Pandas DataFrame 列duration包含timedelta64[ns]如图所示。如何将它们转换为秒?
0 00:20:32
1 00:23:10
2 00:24:55
3 00:13:17
4 00:18:52
Name: duration, dtype: timedelta64[ns]
I tried the following
我尝试了以下
print df[:5]['duration'] / np.timedelta64(1, 's')
but got the error
但得到了错误
Traceback (most recent call last):
File "test.py", line 16, in <module>
print df[0:5]['duration'] / np.timedelta64(1, 's')
File "C:\Python27\lib\site-packages\pandas\core\series.py", line 130, in wrapper
"addition and subtraction, but the operator [%s] was passed" % name)
TypeError: can only operate on a timedeltas for addition and subtraction, but the operator [__div__] was passed
Also tried
也试过
print df[:5]['duration'].astype('timedelta64[s]')
but received the error
但收到错误
Traceback (most recent call last):
File "test.py", line 17, in <module>
print df[:5]['duration'].astype('timedelta64[s]')
File "C:\Python27\lib\site-packages\pandas\core\series.py", line 934, in astype
values = com._astype_nansafe(self.values, dtype)
File "C:\Python27\lib\site-packages\pandas\core\common.py", line 1653, in _astype_nansafe
raise TypeError("cannot astype a timedelta from [%s] to [%s]" % (arr.dtype,dtype))
TypeError: cannot astype a timedelta from [timedelta64[ns]] to [timedelta64[s]]
采纳答案by unutbu
This works properly in the current version of Pandas (version 0.14):
这在当前版本的 Pandas(0.14 版)中正常工作:
In [132]: df[:5]['duration'] / np.timedelta64(1, 's')
Out[132]:
0 1232
1 1390
2 1495
3 797
4 1132
Name: duration, dtype: float64
Here is a workaround for older versions of Pandas/NumPy:
这是旧版本的 Pandas/NumPy 的解决方法:
In [131]: df[:5]['duration'].values.view('<i8')/10**9
Out[131]: array([1232, 1390, 1495, 797, 1132], dtype=int64)
timedelta64 and datetime64 data are stored internally as 8-byte ints (dtype
'<i8'). So the above views the timedelta64s as 8-byte ints and then does integer
division to convert nanoseconds to seconds.
timedelta64 和 datetime64 数据在内部存储为 8 字节整数 (dtype
'<i8')。因此,上面将 timedelta64s 视为 8 字节整数,然后进行整数除法以将纳秒转换为秒。
Note that you need NumPy version 1.7 or newerto work with datetime64/timedelta64s.

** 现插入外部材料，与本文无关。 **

@[simp] theorem modPart_block (s : State) (p : Nat) (f : Part → Part) : (s.modPart p f).block = s.block := rfl
@[simp] theorem modPart_keeper (s : State) (p : Nat) (f : Part → Part) : (s.modPart p f).keeper = s.keeper := rfl
@[simp] theorem modPart_regs (s : State) (p : Nat) (f : Part → Part) : (s.modPart p f).regs = s.regs := rfl
@[simp] theorem modPart_prof (s : State) (p : Nat) (f : Part → Part) : (s.modPart p f).prof = s.prof := rfl
@[simp] theorem modPart_queues (s : State) (p : Nat) (f : Part → Part) : (s.modPart p f).queues = s.queues := rfl
@[simp] theorem modPart_jobs (s : State) (p : Nat) (f : Part → Part) : (s.modPart p f).jobs = s.jobs := rfl
@[simp] theorem modPart_uidNext (s : State) (p : Nat) (f : Part → Part) : (s.modPart p f).uidNext = s.uidNext := rfl
@[simp] theorem modPart_orderNext (s : State) (p : Nat) (f : Part → Part) : (s.modPart p f).orderNext = s.orderNext := rfl
@[simp] theorem modPart_store (s : State) (p : Nat) (f : Part → Part) : (s.modPart p f).store = s.store := rfl
@[simp] theorem modPart_parts (s : State) (p : Nat) (f : Part → Part) : (s.modPart p f).parts = modAt s.parts p f := rfl
@[simp] theorem modPart_tables (s : State) (p : Nat) (f : Part → Part) : (s.modPart p f).tables = s.tables := rfl
@[simp] theorem modPart_spans (s : State) (p : Nat) (f : Part → Part) : (s.modPart p f).spans = s.spans := rfl
@[simp] theorem modPart_lanes (s : State) (p : Nat) (f : Part → Part) : (s.modPart p f).lanes = s.lanes := rfl
@[simp] theorem modPart_central (s : State) (p : Nat) (f : Part → Part) : (s.modPart p f).central = s.central := rfl
@[simp] theorem modPart_units (s : State) (p : Nat) (f : Part → Part) : (s.modPart p f).units = s.units := rfl
@[simp] theorem modPart_levels (s : State) (p : Nat) (f : Part → Part) : (s.modPart p f).levels = s.levels := rfl
@[simp] theorem modPart_levelNext (s : State) (p : Nat) (f : Part → Part) : (s.modPart p f).levelNext = s.levelNext := rfl
@[simp] theorem modPart_quads (s : State) (p : Nat) (f : Part → Part) : (s.modPart p f).quads = s.quads := rfl
@[simp] theorem modPart_ports (s : State) (p : Nat) (f : Part → Part) : (s.modPart p f).ports = s.ports := rfl
@[simp] theorem modPart_chans (s : State) (p : Nat) (f : Part → Part) : (s.modPart p f).chans = s.chans := rfl
@[simp] theorem modPart_pacers (s : State) (p : Nat) (f : Part → Part) : (s.modPart p f).pacers = s.pacers := rfl
@[simp] theorem modPart_tap (s : State) (p : Nat) (f : Part → Part) : (s.modPart p f).tap = s.tap := rfl
@[simp] theorem modPart_pending (s : State) (p : Nat) (f : Part → Part) : (s.modPart p f).pending = s.pending := rfl

@[simp] theorem modSpan_block (s : State) (n : Nat) (f : Span → Span) : (s.modSpan n f).block = s.block := rfl
@[simp] theorem modSpan_keeper (s : State) (n : Nat) (f : Span → Span) : (s.modSpan n f).keeper = s.keeper := rfl
@[simp] theorem modSpan_regs (s : State) (n : Nat) (f : Span → Span) : (s.modSpan n f).regs = s.regs := rfl
@[simp] theorem modSpan_prof (s : State) (n : Nat) (f : Span → Span) : (s.modSpan n f).prof = s.prof := rfl
@[simp] theorem modSpan_queues (s : State) (n : Nat) (f : Span → Span) : (s.modSpan n f).queues = s.queues := rfl
@[simp] theorem modSpan_jobs (s : State) (n : Nat) (f : Span → Span) : (s.modSpan n f).jobs = s.jobs := rfl
@[simp] theorem modSpan_uidNext (s : State) (n : Nat) (f : Span → Span) : (s.modSpan n f).uidNext = s.uidNext := rfl
@[simp] theorem modSpan_orderNext (s : State) (n : Nat) (f : Span → Span) : (s.modSpan n f).orderNext = s.orderNext := rfl
@[simp] theorem modSpan_store (s : State) (n : Nat) (f : Span → Span) : (s.modSpan n f).store = s.store := rfl
@[simp] theorem modSpan_parts (s : State) (n : Nat) (f : Span → Span) : (s.modSpan n f).parts = s.parts := rfl
@[simp] theorem modSpan_tables (s : State) (n : Nat) (f : Span → Span) : (s.modSpan n f).tables = s.tables := rfl
@[simp] theorem modSpan_spans (s : State) (n : Nat) (f : Span → Span) : (s.modSpan n f).spans = modAt s.spans n f := rfl
@[simp] theorem modSpan_lanes (s : State) (n : Nat) (f : Span → Span) : (s.modSpan n f).lanes = s.lanes := rfl
@[simp] theorem modSpan_central (s : State) (n : Nat) (f : Span → Span) : (s.modSpan n f).central = s.central := rfl
@[simp] theorem modSpan_units (s : State) (n : Nat) (f : Span → Span) : (s.modSpan n f).units = s.units := rfl
@[simp] theorem modSpan_levels (s : State) (n : Nat) (f : Span → Span) : (s.modSpan n f).levels = s.levels := rfl
@[simp] theorem modSpan_levelNext (s : State) (n : Nat) (f : Span → Span) : (s.modSpan n f).levelNext = s.levelNext := rfl
@[simp] theorem modSpan_quads (s : State) (n : Nat) (f : Span → Span) : (s.modSpan n f).quads = s.quads := rfl
@[simp] theorem modSpan_ports (s : State) (n : Nat) (f : Span → Span) : (s.modSpan n f).ports = s.ports := rfl
@[simp] theorem modSpan_chans (s : State) (n : Nat) (f : Span → Span) : (s.modSpan n f).chans = s.chans := rfl
@[simp] theorem modSpan_pacers (s : State) (n : Nat) (f : Span → Span) : (s.modSpan n f).pacers = s.pacers := rfl
@[simp] theorem modSpan_tap (s : State) (n : Nat) (f : Span → Span) : (s.modSpan n f).tap = s.tap := rfl
@[simp] theorem modSpan_pending (s : State) (n : Nat) (f : Span → Span) : (s.modSpan n f).pending = s.pending := rfl

@[simp] theorem modUnit_block (s : State) (u : Nat) (f : FUnit → FUnit) : (s.modUnit u f).block = s.block := rfl
@[simp] theorem modUnit_keeper (s : State) (u : Nat) (f : FUnit → FUnit) : (s.modUnit u f).keeper = s.keeper := rfl
@[simp] theorem modUnit_regs (s : State) (u : Nat) (f : FUnit → FUnit) : (s.modUnit u f).regs = s.regs := rfl
@[simp] theorem modUnit_prof (s : State) (u : Nat) (f : FUnit → FUnit) : (s.modUnit u f).prof = s.prof := rfl
@[simp] theorem modUnit_queues (s : State) (u : Nat) (f : FUnit → FUnit) : (s.modUnit u f).queues = s.queues := rfl
@[simp] theorem modUnit_jobs (s : State) (u : Nat) (f : FUnit → FUnit) : (s.modUnit u f).jobs = s.jobs := rfl
@[simp] theorem modUnit_uidNext (s : State) (u : Nat) (f : FUnit → FUnit) : (s.modUnit u f).uidNext = s.uidNext := rfl
@[simp] theorem modUnit_orderNext (s : State) (u : Nat) (f : FUnit → FUnit) : (s.modUnit u f).orderNext = s.orderNext := rfl
@[simp] theorem modUnit_store (s : State) (u : Nat) (f : FUnit → FUnit) : (s.modUnit u f).store = s.store := rfl
@[simp] theorem modUnit_parts (s : State) (u : Nat) (f : FUnit → FUnit) : (s.modUnit u f).parts = s.parts := rfl
@[simp] theorem modUnit_tables (s : State) (u : Nat) (f : FUnit → FUnit) : (s.modUnit u f).tables = s.tables := rfl
@[simp] theorem modUnit_spans (s : State) (u : Nat) (f : FUnit → FUnit) : (s.modUnit u f).spans = s.spans := rfl
@[simp] theorem modUnit_lanes (s : State) (u : Nat) (f : FUnit → FUnit) : (s.modUnit u f).lanes = s.lanes := rfl
@[simp] theorem modUnit_central (s : State) (u : Nat) (f : FUnit → FUnit) : (s.modUnit u f).central = s.central := rfl
@[simp] theorem modUnit_units (s : State) (u : Nat) (f : FUnit → FUnit) : (s.modUnit u f).units = modAt s.units u f := rfl
@[simp] theorem modUnit_levels (s : State) (u : Nat) (f : FUnit → FUnit) : (s.modUnit u f).levels = s.levels := rfl
@[simp] theorem modUnit_levelNext (s : State) (u : Nat) (f : FUnit → FUnit) : (s.modUnit u f).levelNext = s.levelNext := rfl
@[simp] theorem modUnit_quads (s : State) (u : Nat) (f : FUnit → FUnit) : (s.modUnit u f).quads = s.quads := rfl
@[simp] theorem modUnit_ports (s : State) (u : Nat) (f : FUnit → FUnit) : (s.modUnit u f).ports = s.ports := rfl
@[simp] theorem modUnit_chans (s : State) (u : Nat) (f : FUnit → FUnit) : (s.modUnit u f).chans = s.chans := rfl
@[simp] theorem modUnit_pacers (s : State) (u : Nat) (f : FUnit → FUnit) : (s.modUnit u f).pacers = s.pacers := rfl
@[simp] theorem modUnit_tap (s : State) (u : Nat) (f : FUnit → FUnit) : (s.modUnit u f).tap = s.tap := rfl
@[simp] theorem modUnit_pending (s : State) (u : Nat) (f : FUnit → FUnit) : (s.modUnit u f).pending = s.pending := rfl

请注意,您需要 NumPy 1.7 或更高版本才能使用 datetime64/timedelta64s。
回答by Gunay Anach
Just realized it's an old thread, anyway leaving it here if wanderers like me clicks only on top 5 results on the search engine and ends up here.
刚刚意识到这是一个旧线程,无论如何,如果像我这样的流浪者只点击搜索引擎上的前 5 个结果并最终到达这里,就将它留在这里。
Make sure that your types are correct.
确保您的类型正确。
If you want to convert datetimeto seconds, just sum up seconds for each hour, minute and seconds of the datetime object if its for duration within one date.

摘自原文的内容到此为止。